4 The wicked are not so,
but are like chaff that the wind drives away.
Psa. 1:5 Therefore the wicked will not stand in the judgment,
nor sinners in the congregation of the righteous;
6 for the LORD knows the way of the righteous,
but the way of the wicked will perish.” (Psalm 1, English Standard Version)
As was the case yesterday with verse 1, I quote Derek Kidner on verse 2:
“The three negatives have cleared the way for what is positive, which is their true function and the value of their hard cutting edge. (Even in Eden God gave man a negative, to allow him the privilege of decisive choice.) The mind was the first bastion to defend, in verse 1, and is treated as the key to the whole man. The law of the Lord stands opposed to ‘the counsel of the wicked’ (1), to which it is ultimately the only answer. The psalm is content to develop this one theme, implying that whatever really shapes a man’s thinking shapes his life. This is conveniently illustrated also by the next psalm, where the word for ‘plot’ (2:1b) is the same as for meditates here, with results that follow from the very different thoughts that are entertained there. In our verse, the deliberate echo of the charge to Joshua reminds the man of action that the call to think hard about the will of God is not merely for the recluse, but is the secret of [Vol 15: Psa, p. 65] achieving anything worthwhile (cf. prospers, here, with Josh. 1:8). Law (tôrâ) basically means ‘direction’ or ‘instruction’; it can be confined to a single command, or can extend, as here, to Scripture as a whole.

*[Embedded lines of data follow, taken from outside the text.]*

/-- ETH_FRAME_RECEIVED: octets with their FCS, whether the PCS saw an error inside the frame, the time of its timestamp point
at the ball in 0.25 ns, and the codewords of RS-FEC that were corrected and that could not be, in the frame. -/
def Dev.ethFrameReceived (d : Dev) (m : Nat) (l : List Nat) (codeErr : Bool) (ballQ corr uncorr : Nat) : Dev :=
  let p := ethPage m
  if 5 ≤ m ∨ d.inService p = false ∨ d.ethLink m = false then d
  else
    let fec := d.fecOn m
    let d := d.when fec fun e => (e.ethCnt m 22 corr).ethCnt m 23 uncorr
    let len := l.length
    let good := ethFcsOk l
    let l := l.take (len - 4)
    if codeErr || fec && decide (uncorr ≠ 0) then d.ethCnt m 6
    else if good = false then d.ethCnt m 5
    else if len < 64 then d.ethCnt m 7
    else if d.rd p ETH_MAX_LEN.MAX_LEN < len then d.ethCnt m 8
    else if ob2 l 12 = 0x8808 then d.macControl m l
    else if d.ethFilter m l = false then d.ethCnt m 9
    else
      let t := d.rxTag m l
      if 131072 < d.rxFill m + t.length then d.ethCnt m 10
      else
        let ts := ballQ - d.rd p ETH_TS_ASYM.ING_DLY
        let d := (d.ethCnt m 0).ethOct m false len
        let d := if isBroadcast l then d.ethCnt m 4 else if isGroup l then d.ethCnt m 3 else d
        let f : PFrame :=
          { basket := 0, src := m, dot11 := false, info := 0, tsNs := ts / 4 % 2 ^ 32, tsFrac := ts % 4 * 0x4000,
            cookie := 0, tsReq := none, direct := none, menu := 0, kt2 := 0xF, inner := false }
        (d.pktIn f t).1.fillCheck m

def execEthFrameReceived (m : Nat) (octets : List Nat) (codeErr : Bool) (ballNs ballFrac fecCorr fecUncorr : Nat)
    (s : State) : Host.Outcome State Fault Refusal :=
  s.onDev (·.ethFrameReceived m octets codeErr (ballNs * 4 + ballFrac % 4) fecCorr fecUncorr)

/-! ### MDIO (R519) -/

/-- Page 0x06C owns the MDC and MDIO balls with their functions (R519, R752). -/
def Dev.mdioOwned (d : Dev) : Bool :=
  (List.range 2).all fun k =>
    decide (d.owner 0 k = ownerCode 0x06C) && decide (d.rd 0x000 (PIN_OWN_BALL.FUNC.at k) = 21 + k)

/-- A command goes to the bus of the MDIO master, where it owns the balls. -/
def Dev.mdioSent (d : Dev) (op : Nat) (c45 : Bool) (phyad reg data : Nat) : Dev :=
  let p := 0x06C
  let d := (d.wr p ETH_MDIO_CMD.DATA data).wr p ETH_MDIO_CMD.REG reg
  let d := ((d.wr p ETH_MDIO_CMD.PHYAD phyad).wr p ETH_MDIO_CMD.OP op).wr p ETH_MDIO_CMD.C45 (b2n c45)
  let d := (d.wr p ETH_MDIO_CMD.GO 1).wr p ETH_MDIO_STAT.BUSY 1
  (d.setEth 4 { d.ethM 4 with mdio := some op }).when d.mdioOwned (·.emit (.mdio op c45 (phyad % 32) (reg % 32) (data % 2 ^ 16)))

/-- A command of the MDIO master: nothing while it is busy or its page takes no work. -/
def Dev.mdioGo (d : Dev) (op : Nat) (c45 : Bool) (phyad reg data : Nat) : Dev :=
  if d.rdB 0x06C ETH_MDIO_STAT.BUSY ∨ d.inService 0x06C = false then d else d.mdioSent op c45 phyad reg data
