-- ==== Sys2Proof/Machine/Pages.lean ====
section
/-! DEFINITION. Run control of the register pages: the state table of R51, starting checks and claims (R52), drains (R54),
discards (R63), dependent pages, block resets (R58, R59) and power domains. -/

namespace Sys2Proof.Machine

/-! ### What each page does on its way -/

/-- First failed check of a Start of page `p`, as a fault code (R52). -/
def Dev.startFault (d : Dev) (p : Nat) : Option Nat :=
  match pageKind p with
  | some .pwr => d.govStartCheck
  | some .sec => d.secStartCheck
  | some .ptp => d.ptpStartCheck
  | some .chc => d.calStartCheck
  | some .rxp => d.rxStartCheck (p - 0x020)
  | some .txp => if d.mayRadiate then d.txStartCheck (p - 0x028) else some 0x03
  | some .mac => d.macStartCheck (p - 0x030)
  | some .mas => d.macSharedStartCheck
  | some .air => d.airStartCheck (p - 0x038)
  | some .ais => d.airSharedStartCheck
  | some .ven => d.venStartCheck
  | some .tag => d.tagStartCheck
  | some .kcl => d.kclStartCheck
  | some .kco => d.kcoStartCheck
  | some .pkp => d.pktStartCheck 0
  | some .pka => d.pktStartCheck 1
  | some .pkr => d.pktStartCheck 2
  | some .pkm => d.pktStartCheck 3
  | some .eth => d.ethStartCheck (p - 0x068)
  | some .sds => d.serdesStartCheck
  | some .dsp => d.dspStartCheck
  | some .srm => d.srmStartCheck
  | some .drc => d.drmStartCheck
  | some .phy => d.phyStartCheck (p - 0x07A)
  | some .twn => d.twinStartCheck
  | _ => none

/-- What the page does as it becomes RUNNING. -/
def Dev.onStart (d : Dev) (p : Nat) : Dev :=
  match pageKind p with
  | some .pwr => d.govOnRun
  | some .age => d.ageOnStart
  | some .sec => d.secOnStart
  | some .ptp => d.ptpOnStart
  | some .chq => d.quadOnRun (p - 0x010)
  | some .chs => d.synOnRun
  | some .rxp => d.rxOnStart (p - 0x020)
  | some .mac => d.macOnStart (p - 0x030)
  | some .mas => d.macRebuild
  | some .tag => d.tagOnStart
  | some .kcl => d.kclOnStart
  | some .kco => d.kcoOnStart (p - 0x050)
  | some .pkm => d.pktOnStart 3
  | some .dsp => d.dspOnStart
  | some .drc => d.drmOnStart
  | some .phy => d.phyOnStart (p - 0x07A)
  | some .twn => d.twinOnStart
  | _ => d

/-- What a Drain write makes the page do. -/
def Dev.onDrain (d : Dev) (p : Nat) : Dev :=
  match pageKind p with
  | some .sec => d.secOnDrain
  | some .ptp => d.servoFree
  | some .chc => d.calUnready
  | some .ven => d.venOnDrain
  | some .tag => d.tagOnDrain
  | some .phy => d.setTrained (p - 0x07A) false
  | some .twn => d.twinOnDrain
  | _ => d

/-- Whether radio `x` has no PPDU of the beat left to send and nothing on the air or owed (R217, R291). -/
def Dev.radioSpent (d : Dev) (x : Nat) : Bool :=
  (d.txOf x).isNone && (look d.tx.ready x).isNone && (look d.tx.rcal x).isNone && (d.nextPpdu x).isNone
    && (d.macR x).onAir.isNone && (d.macR x).resp.isNone && decide ((d.rxAt x).phase = .idle)

def macPages : List Nat := [0x030, 0x031, 0x032]
def airPages : List Nat := [0x038, 0x039, 0x03A]
def ethPages : List Nat := [0x068, 0x069, 0x06A, 0x06B, 0x06C]
def kcoPages : List Nat := (List.range 16).map (· + 0x050)

/-- Whether a DRAINING page has finished what it accepted (R54 and the drain rule of its chapter). -/
def Dev.drained (d : Dev) (p : Nat) : Bool :=
  match pageKind p with
  | some .pwr => d.govIdle
  | some .sec => d.secIdle
  | some .chq => let o := d.rd p CHP_QUAD_STAT.OWNER_ACT; decide (o = 0) || (d.txOf (o - 1)).isNone
  | some .chs => d.pool.tx.isEmpty
  | some .chc => d.pool.cal.isNone
  | some .rxp => decide ((d.rxAt (p - 0x020)).phase = .idle)
  | some .txp => d.radioSpent (p - 0x028)
  | some .mac => d.radioSpent (p - 0x030)
  | some .mas => d.allStopped macPages
  | some .air => (List.range 4).all fun k => match (d.buf (p - 0x038) k).st with | .frozen | .executing => false | _ => true
  | some .ais => d.allStopped airPages
  | some .tag => d.tagIdle
  | some .kcl => d.kclIdle
  | some .kco => d.kcoIdle (p - 0x050)
  | some .pkp => d.pkt.inq.isEmpty && d.pkt.recirc.isEmpty
  | some .pka => d.allStopped [0x060]
  | some .pkm => d.allStopped [0x060, 0x061, 0x062]
  | some .eth => d.ethDrained (p - 0x068)
  | some .sds => d.allStopped ethPages
  | some .dsp => d.dspIdle
  | some .drc => d.ms.train.isNone && d.ms.dq.isEmpty
  | some .phy => d.allStopped [0x079]
  | some .twn => d.twinIdle
  | _ => true

/-- What a page discards and gives up as it leaves service (R55, R63, R64). -/
def Dev.leave (d : Dev) (p : Nat) : Dev :=
  match pageKind p with
  | some .pwr => d.govOnLeave
  | some .sec => d.secOnLeave
  | some .ptp => d.ptpOnLeave
  | some .chq => d.quadOnLeave (p - 0x010)
  | some .chs => d.synPageOff
  | some .chc => d.calOnLeave
  | some .rxp => d.rxOnLeave (p - 0x020)
  | some .txp => d.txOnLeave (p - 0x028)
  | some .mac => d.macOnLeave (p - 0x030)
  | some .mas => d.macSharedOnLeave.secSlotAbort
  | some .air => d.airOnLeave (p - 0x038)
  | some .ais => d.airSharedOnLeave
  | some .ven => d.venOnLeave
  | some .tag => d.tagOnLeave
  | some .kcl => d.kclOnLeave
  | some .kco => d.kcoOnLeave (p - 0x050)
  | some .pkp => d.pktOnLeave 0
  | some .pka => d.pktOnLeave 1
  | some .pkr => d.pktOnLeave 2
  | some .pkm => d.pktOnLeave 3
  | some .eth => d.ethOnLeave (p - 0x068)
  | some .dsp => d.dspOnLeave
  | some .drc => (d.trainAbort).drmOnLeave
  | some .phy => d.phyOnLeave (p - 0x07A)
  | some .twn => d.twinOnLeave
  | _ => d

/-- Pages that fault with code 0x04 while RUNNING or DRAINING when page `p` enters STOPPED or FAULT, or is held in reset or
unpowered (R290, R334, R502, R506, and the register tables of pages 0x050 and 0x07A). -/
def dependents (p : Nat) : List Nat :=
  if p = 0x033 then macPages
  else if p = 0x03B then airPages
  else if p = 0x048 then kcoPages
  else if p = 0x063 then [0x060, 0x061, 0x062]
  else if p = 0x061 then [0x060]
  else if p = 0x06D then ethPages
  else if 0x07A ≤ p ∧ p ≤ 0x07D then [0x079]
  else []

/-- Page `p` detects a fault and begins to discard its work. -/
def Dev.faultPage (d : Dev) (p : Nat) (f : FaultRec) : Dev :=
  let busy := decide (d.bstate p ≠ .stopped) && decide (d.bstate p ≠ .fault)
  (d.enterFault p f).when busy (·.leave p)

/-- Dependents of a page that went out of service. -/
def Dev.cascade (d : Dev) (p : Nat) : Dev :=
  d.forAll (dependents p) fun q e =>
    if e.bstate q = .running ∨ e.bstate q = .draining then e.faultPage q ⟨0x04, 0, 0⟩ else e

/-- The radio-baseband domain follows its pages (R661). -/
def Dev.bbFollow (d : Dev) (p : Nat) : Dev := d.when (bbPages.contains p) (·.levelsUpdate)

/-- STATE reaches STOPPED as the result of a RUN write. -/
def Dev.toStopped (d : Dev) (p : Nat) : Dev :=
  ((((d.setState p .stopped).wr p RUN.ABORT 0).ev p 2).cascade p).bbFollow p

/-- STATE reaches RUNNING as the result of a RUN write. -/
def Dev.toRunning (d : Dev) (p : Nat) : Dev := (d.setState p .running).ev p 2

/-! ### RUN writes (R51) -/

/-- The page answers its RUN register: it carries the common header and is neither in reset nor unpowered (R40, R59). -/
def Dev.runs (d : Dev) (p : Nat) : Bool := hasHeader p && !d.inReset p && !d.unpowered p && !d.dark

/-- Completion of a RUN write to a page that does not take it. -/
def Dev.noRun (d : Dev) (p : Nat) : Dev := if hasHeader p then d.complete .unavailable else d.complete .decodeError

/-- The value of RUN as written; ABORT stays until STATE reaches STOPPED. -/
def Dev.runBits (d : Dev) (p v : Nat) : Dev :=
  ((d.wr p RUN.RUN v).wr p RUN.DRAIN (v / 2)).when (bit v 2 && decide (d.bstate p ≠ .stopped)) (·.wr p RUN.ABORT 1)

/-- Start. Of a page that is DRAINING: the servo, FREE since the Drain write, acquires again (R525), and the twin controller, whose
role went with the Drain write, pairs anew (R733, R738). -/
def Dev.startPage (d : Dev) (p : Nat) : Dev :=
  if d.discarding p then d
  else match d.bstate p with
    | .stopped =>
      let d := (d.setState p .starting).bbFollow p
      if 0x010 ≤ p ∧ p ≤ 0x015 then
        match d.quadStartCheck (p - 0x010) with
        | some c => d.fault p c
        | none => d.quadOnStart (p - 0x010)
      else d
    | .draining => ((d.when (decide (p = ptpPage)) (·.ptpOnStart)).when (decide (p = twnPage)) (·.twinOnStart)).toRunning p
    | _ => d

/-- Drain. -/
def Dev.drainPage (d : Dev) (p : Nat) : Dev :=
  if d.discarding p then d
  else match d.bstate p with
    | .starting => (d.leave p).toStopped p
    | .running => (d.onDrain p).setState p .draining
    | _ => d

/-- Stop. -/
def Dev.stopPage (d : Dev) (p : Nat) : Dev :=
  if d.discarding p then d
  else match d.bstate p with
    | .starting => (d.leave p).toStopped p
    | .running | .draining => ({ d with disc := put d.disc p false } : Dev).leave p
    | _ => d
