-- ==== Sys2Proof/Certificates/Slice0/Obligations.lean ====
section
/-! DEFINITION. The statements for the provers. `Gives i d e` (Safety.lean) says that exec of the command i answers a next state
from every state whose device is d, with e in its place and the beat sequencer, the cores and the queue as they were; so every
register, counter, buffer and byte of memory that e does not name reads as before. -/

open Sys2Proof Sys2Proof.Machine

/-- A step runs the command at the front of the queue: step of a state with command c at the front of its queue is exec of c on
the state with the queue's rest. -/
def Obligations.StepRunsFront : Prop :=
  ∀ (s : State) (c : Instr) (r : List Instr), step { s with pending := c :: r } = exec c { s with pending := r }

/-- With no command waiting a step is one cycle of TCLK (the model's choice, log entry 31): On an empty queue, step answers the
next state of State.tick, which leaves the cores, the beat sequencer and the queue alone. That the clock advances with an
empty queue is the model's choice, log entry 31. -/
def Obligations.IdleStepIsOneTclkCycle : Prop :=
  ∀ s : State, s.pending = [] →
    step s = .next s.tick ∧ s.tick.pending = [] ∧ s.tick.harts = s.harts ∧ s.tick.seq = s.seq

/-- The commands of the beat sequencer complete: Each of the named commands answers a next state: a boundary with BEAT_EN set
and the device not dark is issued with the next index, and the sequencer records it; a set of BEAT_EN with BEAT_EN clear
sets it and waits for the next multiple of 250 µs; a clear with every beat-driven radio page STOPPED clears it; a read of
PTP_BEAT_LO answers the low word of the index and captures the high word and the position; a missed allowance stage gives
every radio its floor for beat m+2 and counts it; a read of AIR_LAST0 captures the other two words. The register accesses
are of pages that answer. -/
def Obligations.BeatCommandsComplete : Prop :=
  (∀ (s : State) (fact : BeatFact), s.dev.rdB 0x008 PTP_BEAT_CTL.BEAT_EN = true → s.dev.dark = false → exec (.beatBoundary fact)
     s = .next
     { s with dev := (s.dev.reach (s.nextBoundary * beatU)).boundary s.nextBoundary fact, seq := { s.seq with last := some s.nextBoundary } })
  ∧ (∀ (s : State), s.dev.answers 0x008 = true → s.dev.rdB 0x008 PTP_BEAT_CTL.BEAT_EN = false → exec .beatEnSet s = .next
     { s with dev := (s.dev.wr 0x008 PTP_BEAT_CTL.BEAT_EN 1).complete .okay, seq := { s.seq with first := ceilDiv s.dev.now beatU } })
  ∧ (∀ (d : Dev) (value : Nat), d.answers 0x008 = true → (∀ p ∈ beatPages, d.bstate p = .stopped) → Gives (.beatEnClear value) d
     ((d.wr 0x008 PTP_BEAT_CTL.BEAT_EN 0).complete .okay))
  ∧ (∀ (d : Dev), d.answers 0x008 = true → Gives (.ptpBeatLoRead) d (((d.wr 0x008 PTP_BEAT_HI.BEAT_HI (d.beat / 2 ^ 32)).wr 0x008
     PTP_BEAT_STAGE.POS (d.beat % 16)).complete .okay (d.beat % 2 ^ 32)))
  ∧ (∀ (d : Dev), d.rdB 0x008 PTP_BEAT_CTL.BEAT_EN = true → d.rdB 0x008 PTP_BEAT_STAGE.ALLOW_ISSUED = false → Gives
     (.allowanceMissed) d ((((d.each 3 fun x e =>
     { e with gov := { e.gov with allow := put e.gov.allow (4 * (d.beat + 2) + x) (e.floorFor x (d.beat + 2)) } }).wr 0x008
     PTP_BEAT_LATE.ALLOW_LATE 1).ev 0x008 8).cnt pwrPage PWR_CNT_ALLOW_LATE.COUNT))
  ∧ (∀ (d : Dev) (x : Nat), x < 3 → d.answers (airPage x) = true → Gives (.airLast0Read x) d (((d.wrW (airPage x)
     AIR_LAST1.word.off (BitVec.ofNat 32 (lookOr (0, 0, 0) d.air.last x).2.1)).wrW (airPage x) AIR_LAST2.word.off (BitVec.ofNat 32
     (lookOr (0, 0, 0) d.air.last x).2.2)).complete .okay ((lookOr (0, 0, 0) d.air.last x).1 % 2 ^ 32)))

/-- The stages of a plan complete: A queue snapshot by a shared page in service ages the queues, snapshots every radio and notes
the nulls given; a freeze that leaves the buffer frozen posts the plan's precoder jobs; a missed freeze deadline frees the
buffer, counts PLANLATE, sets PLAN_LATE and its interrupts and delays the eligible queues. -/
def Obligations.PlanCommandsComplete : Prop :=
  (∀ (d : Dev), d.inService 0x03B = true → Gives (.queueSnapshot) d ((((d.reach ((beatNs (d.beat + 3 - 2) - 30000) *
     nsU)).forAll d.queueIds fun q e => e.ageQueue q (d.beat + 3) d.planIds).each 3 fun x e => e.snapRadio x (d.beat + 3)
     (d.nullsFor x (d.beat + 3))).forAll ([0, 1, 2].filter fun x => decide ((d.buf x (d.beat + 3)).st = .free)) fun x f => if
     (f.buf x (d.beat + 3)).st = .building then f.noteNulls x (d.beat + 3) else f))
  ∧ (∀ (d : Dev) (x noLine : Nat) (draft : List PpduFact) (left : List (Nat × Nat)) (sn : Snap), x < 3 → look d.air.snap x = some
     sn → look (d.planFreeze x draft left noLine).air.snap x = none → ((d.planFreeze x draft left noLine).buf x sn.beat).st =
     .frozen → Gives (.planFreeze x draft left noLine) d ((d.planFreeze x draft left noLine).postJobs x sn draft))
  ∧ (∀ (d : Dev) (radio : Nat) (sn : Snap) (e : Dev), radio < 3 → look d.air.snap radio = some sn → (d.buf radio sn.beat).st =
     .building → d.beat + 2 = sn.beat → (e = ((((((d.reach ((beatNs (sn.beat - 2) + 4000) * nsU)).setBuf radio sn.beat
     { st := .free, plan := none }).cnt (airPage radio) AIR_CNT_PLANLATE.COUNT).ev (airPage radio) 8).wr 0x008
     (PTP_BEAT_LATE.PLAN_LATE.bitOf radio) 1).ev 0x008 8).forAll sn.eligible fun q f => f.delayFirst q 0x15 []) → Gives
     (.planFreezeMissed radio) d ({ e with air := { e.air with snap := del e.air.snap radio } }))

/-- Start, Drain, Stop and Abort act on a page as R51's table says: For a page with a RUN register that can be reached and
discards no work: a Start of a STOPPED page makes it STARTING, a quad page after the checks of its Start; a Drain of a
RUNNING page makes it DRAINING, one of a STARTING page STOPPED; a Stop of a RUNNING or DRAINING page makes it discard its
work on the way to STOPPED, one of a STARTING page STOPPED; an Abort of a page in FAULT makes it STOPPED; each write is kept
in RUN and completes OKAY. The checks of a STARTING page that pass make it RUNNING; a DRAINING page whose work has ended
becomes STOPPED; a RUNNING page that detects a fault keeps its record and leaves; a page that has discarded its work on the
way to FAULT is in FAULT and its dependents fault. -/
def Obligations.RunControlCommandsComplete : Prop :=
  (∀ (d : Dev) (page : Nat), d.runs page = true → (d.runBits page 1).discarding page = false → (d.runBits page 1).bstate page =
     .stopped → page < 0x010 ∨ 0x015 < page → Gives (.start page) d (((((d.runBits page 1).setState page .starting).bbFollow
     page).settle).complete .okay))
  ∧ (∀ (d : Dev) (page : Nat), d.runs page = true → (d.runBits page 1).discarding page = false → (d.runBits page 1).bstate page =
     .stopped → 0x010 ≤ page → page ≤ 0x015 → (((d.runBits page 1).setState page .starting).bbFollow page).quadStartCheck (page -
     0x010) = none → Gives (.start page) d ((((((d.runBits page 1).setState page .starting).bbFollow page).quadOnStart (page -
     0x010)).settle).complete .okay))
  ∧ (∀ (d : Dev) (page : Nat), d.runs page = true → (d.runBits page 2).discarding page = false → (d.runBits page 2).bstate page =
     .starting → Gives (.drain page) d (((((d.runBits page 2).leave page).toStopped page).settle).complete .okay))
  ∧ (∀ (d : Dev) (page : Nat), d.runs page = true → (d.runBits page 2).discarding page = false → (d.runBits page 2).bstate page =
     .running → Gives (.drain page) d (((((d.runBits page 2).onDrain page).setState page .draining).settle).complete .okay))
  ∧ (∀ (d : Dev) (page : Nat), d.runs page = true → (d.runBits page 0).discarding page = false → (d.runBits page 0).bstate page =
     .running ∨ (d.runBits page 0).bstate page = .draining → Gives (.stop page) d
     (((({ d.runBits page 0 with disc := put (d.runBits page 0).disc page false } : Dev).leave page).settle).complete .okay))
  ∧ (∀ (d : Dev) (page : Nat), d.runs page = true → (d.runBits page 0).discarding page = false → (d.runBits page 0).bstate page =
     .starting → Gives (.stop page) d (((((d.runBits page 0).leave page).toStopped page).settle).complete .okay))
  ∧ (∀ (d : Dev) (page : Nat), d.runs page = true → (d.runBits page 4).bstate page = .fault → Gives (.abort page) d ((((d.runBits
     page 4).toStopped page).settle).complete .okay))
  ∧ (∀ (d : Dev) (page : Nat), d.runs page = true → d.bstate page = .starting → d.startFault page = none → page < 0x010 ∨ 0x015 <
     page → (d.onStart page).bstate page = .starting → Gives (.startChecksPassed page) d ((((d.onStart page).toRunning
     page).bbFollow page).settle))
  ∧ (∀ (d : Dev) (page : Nat), d.runs page = true → d.bstate page = .draining → d.discarding page = false → d.drained page = true
     → page ≠ 0x033 → Gives (.drainComplete page) d (((d.leave page).toStopped page).settle))
  ∧ (∀ (d : Dev) (page : Nat) (fault : FaultRec), d.runs page = true → d.bstate page = .running → ((d.enterFault page fault).leave
     page).bstate page = .running → Gives (.faultDetected page fault) d (((d.enterFault page fault).leave page).settle))
  ∧ (∀ (d : Dev) (page : Nat), look d.disc page = some true → Gives (.discardComplete page) d
     (((((({ d.leave page with disc := del (d.leave page).disc page } : Dev).setState page .fault).ev page 0).cascade
     page).settle)))
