-- ==== Sys2Proof/Machine/Pins.lean ====
section
/-! DEFINITION. Dedicated output balls (R736, R755, R758, R760): what each carries is read off the state, none at high impedance. -/

namespace Sys2Proof.Machine

/-- PWR_RAIL_EN`k` is active (R760, R761). -/
def Dev.railEn (d : Dev) (k : Nat) : Bool := d.gov.rails.contains k

/-- PWR_XO_EN is active (R670, R761). -/
def Dev.xoEn (d : Dev) : Bool := d.gov.xo

/-- PWR_SRAM_RET is high: the SRAM rail is at its retention set point, in Nap (R666, R758). -/
def Dev.sramRet (d : Dev) : Bool := decide (d.pstate = 3)

/-- DRM_RESET_N is high while any DRAM PHY page is STARTING or RUNNING (R755). -/
def Dev.dramResetN (d : Dev) : Bool :=
  (List.range 4).any fun c =>
    (decide (d.bstate (phyPage c) = .starting) || decide (d.bstate (phyPage c) = .running))
      && !d.inReset (phyPage c) && !d.unpowered (phyPage c)

/-- TWN_FENCE_OUT_N: driven low while ROLE is ACTIVE, else at high impedance (R736). -/
def Dev.fenceOutBall (d : Dev) : Option Bool := if d.rd 0x080 TWN_ROLE.ROLE = 3 then some false else none

/-- SEC_TAMP_OUT`k` is driven low outside pattern mode (R755); the pattern's bits are given nowhere. -/
def Dev.tampOutLow (d : Dev) (k : Nat) : Bool :=
  decide (d.rd secPage (if k = 0 then SEC_TAMPER_CFG.MODE0 else SEC_TAMPER_CFG.MODE1) < 2)

end Sys2Proof.Machine
end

3. . . . The phrase its fruit in its season emphasizes both the distinctiveness and the quiet growth of the product; for the tree is no mere channel, piping the water unchanged from one place to another, but a living organism which absorbs it, to produce in due course something new and delightful, proper to its kind and to its time. The promised immunity of the leaf from withering is not independence of the rhythm of the seasons (cf. the preceding line, and see on 31:15), but freedom from the crippling damage of drought (cf. Jer. 17:8b).”
So, the law—or better, the instruction—of the LORD aims at our ultimate stability, productiveness, and happiness. Now that is positivity on steroids!
I have noticed that, sometimes, when I marinate in God’s Instruction, I experience this delightful happiness. Not always, perhaps not even often. But when I do experience this delight in God’s Instruction, it is very delightful indeed.
And when I don’t experience such delight, I eventually (and grudgingly) have to admit that the fault is in me. God’s Law—God’s Instruction—is positive in its ultimate intentions. The really damaging (and damning) negativity is within my own mind and heart.